Smith, along with the presidents of Haverford and Bryn Mawr colleges, restated their intention to not share information about students with federal immigration enforcement.
"Law enforcement officials seeking to come on campus are expected to check in first with campus safety and present a warrant or other enforceable legal instrument," wrote Bryn Mawr college president Kim Cassidy. At Temple University, which is not a "sanctuary campus," a term that has no set meaning but that which universities choose, the student government and the union for professional academics called on their administration to adopt that label.
It's not clear how much those assurances — and the commitment to meeting the financial needs of all students — will help Maria Castañeda and other students who stand to lose more than their education if Congress does not pass a bill codifying the federal program.

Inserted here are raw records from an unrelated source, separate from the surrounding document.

/-- VSCAN: inclusive prefixes in element order (R150, R152). -/
def execVscan (d a : BitVec 5) (k o : BitVec 3) (t : BitVec 4) (s : State) : Host.Outcome State Fault Refusal :=
  runM (do
    let iw := wordOf (.vscan d a k o t)
    require (decide (o.toNat < 6)) iw
    let ty ← typeOf t iw
    supported (redSupports o.toNat ty) fnTy iw
    checkDirs [a] [d] iw
    let p ← pred k
    let x ← srcV a iw
    let old ← oldV d
    let s ← getS
    match ty with
    | .flt f => do
      let rm := s.curCtx.rm
      let l := (List.range (512 / f.width)).map (fun j =>
        if activeElem p f.width j then decodeFp f (elemOf x f.width j) else fltIdentity o.toNat)
      let rs := fltScan f (fun j => fltCombine f rm o.toNat (drawsOf s s.curKey s.cur.ctx j)) 0 (fltIdentity o.toNat) l
      let at' (j : Nat) : FRes := (rs[j]?).getD { val := 0, flags := 0 }
      dstV d (mergeElems f.width p old (fun j => (at' j).val))
      orFlags (flagsOf f.width p at')
      if o = 0 then countDraw rm
    | .int sgn w => do
      let l := (List.range (512 / w)).map (fun j =>
        if activeElem p w j then readInt sgn w (elemOf x w j) else intIdentity o.toNat sgn w)
      let rs := intScan (fun x y => readInt sgn w (wrapInt w (intCombine o.toNat sgn w x y))) w (intIdentity o.toNat sgn w) l
      dstV d (mergeElems w p old (fun j => (rs[j]?).getD 0))) s

end Sys2Proof.Machine
end

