/-- GATH (R175 to R178). -/
def execGath (d b x : BitVec 5) (k : BitVec 3) (i : BitVec 2) (g : BitVec 1) (c : BitVec 3) (z : BitVec 2) (s : State) :
    Host.Outcome State Fault Refusal :=
  runM (do
    let iw := wordOf (.gath d b x k i g c z)
    gatherForm b i g c iw
    checkDirs [x] [d] iw
    let p ← pred k
    let base ← gatherBase b
    let idx ← srcV x iw
    roomV d
    let old ← oldV d
    let size := widthBytes z
    let n := gatherCount size (8 * widthBytes i)
    let v ← runElems (8 * size) false (gatherElems base idx (8 * widthBytes i) (g = 1) c.toNat size p .load 0)
    dstV d (vecOf (8 * size) ((List.range (64 / size)).map (fun j =>
      if n ≤ j then 0 else if activeElem p (8 * size) j then elemOf v (8 * size) j else elemOf old (8 * size) j)))) s

/-- SCAT (R175 to R178). -/
def execScat (d b x : BitVec 5) (k : BitVec 3) (i : BitVec 2) (g : BitVec 1) (c : BitVec 3) (z : BitVec 2) (s : State) :
    Host.Outcome State Fault Refusal :=
  runM (do
    let iw := wordOf (.scat d b x k i g c z)
    gatherForm b i g c iw
    checkDirs [d, x] [] iw
    let p ← pred k
    let base ← gatherBase b
    let v ← srcV d iw
    let idx ← srcV x iw
    let size := widthBytes z
    let _ ← runElems (8 * size) false
      (gatherElems base idx (8 * widthBytes i) (g = 1) c.toNat size p .store v)) s

/-- The same state with another context as the one that issues. -/
def asCtx (s : State) (k c : Nat) : State := { s with cur := { die := tileDie k, tile := tileId k, ctx := c } }

/-- The access that a wait stands for, made again from its start (R177). -/
def PageWait.acc (w : PageWait) : Acc :=
  { base := w.addr, p := w.addr, ovf := false, size := w.size, align := 1, kind := if w.write then .store else .load
    contig := false, elem := w.elem, solo := w.solo, data := w.data }

/-- A context whose elements have all been taken up executes its instruction again, with those that are complete. -/
def settlePages (s : State) (k c : Nat) (ws : List PageWait) (done : BitVec 64) (part : Vec) : State :=
  s.modCtx k c (fun x => if ws.isEmpty then { x with wait := none, replay := some (done, part) }
    else { x with wait := some (.pages ws done part) })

DACA "allowed me to get a driver's license, apply for jobs, apply for scholarships and eventually get me to Swarthmore," she told protesters gathered at a recent rally in Philadelphia.
According to records compiled by the U.S. Citizenship and Immigration Service, which handles DACA applications, almost 30,000 people in Delaware, Pennsylvania and New Jersey have applied to the program since it began in 2012. To qualify, young people must have been brought by their parents into the country illegally before 2007, and have graduated high school, among other conditions.
In return for applying to the program, these "dreamers," as recipients are called, received Social Security cards, the ability to work legally, and the freedom to live in the country without fear of deportation. Around a quarter of all DACA recipients who work are also in college, according to the Migration Policy Institute.
With the agreement now in question, Castañeda wonders if that exchange comes at too high a cost.
"We are people who openly and willingly shared our information with the government, and now we will no longer be protected from deportation," she said.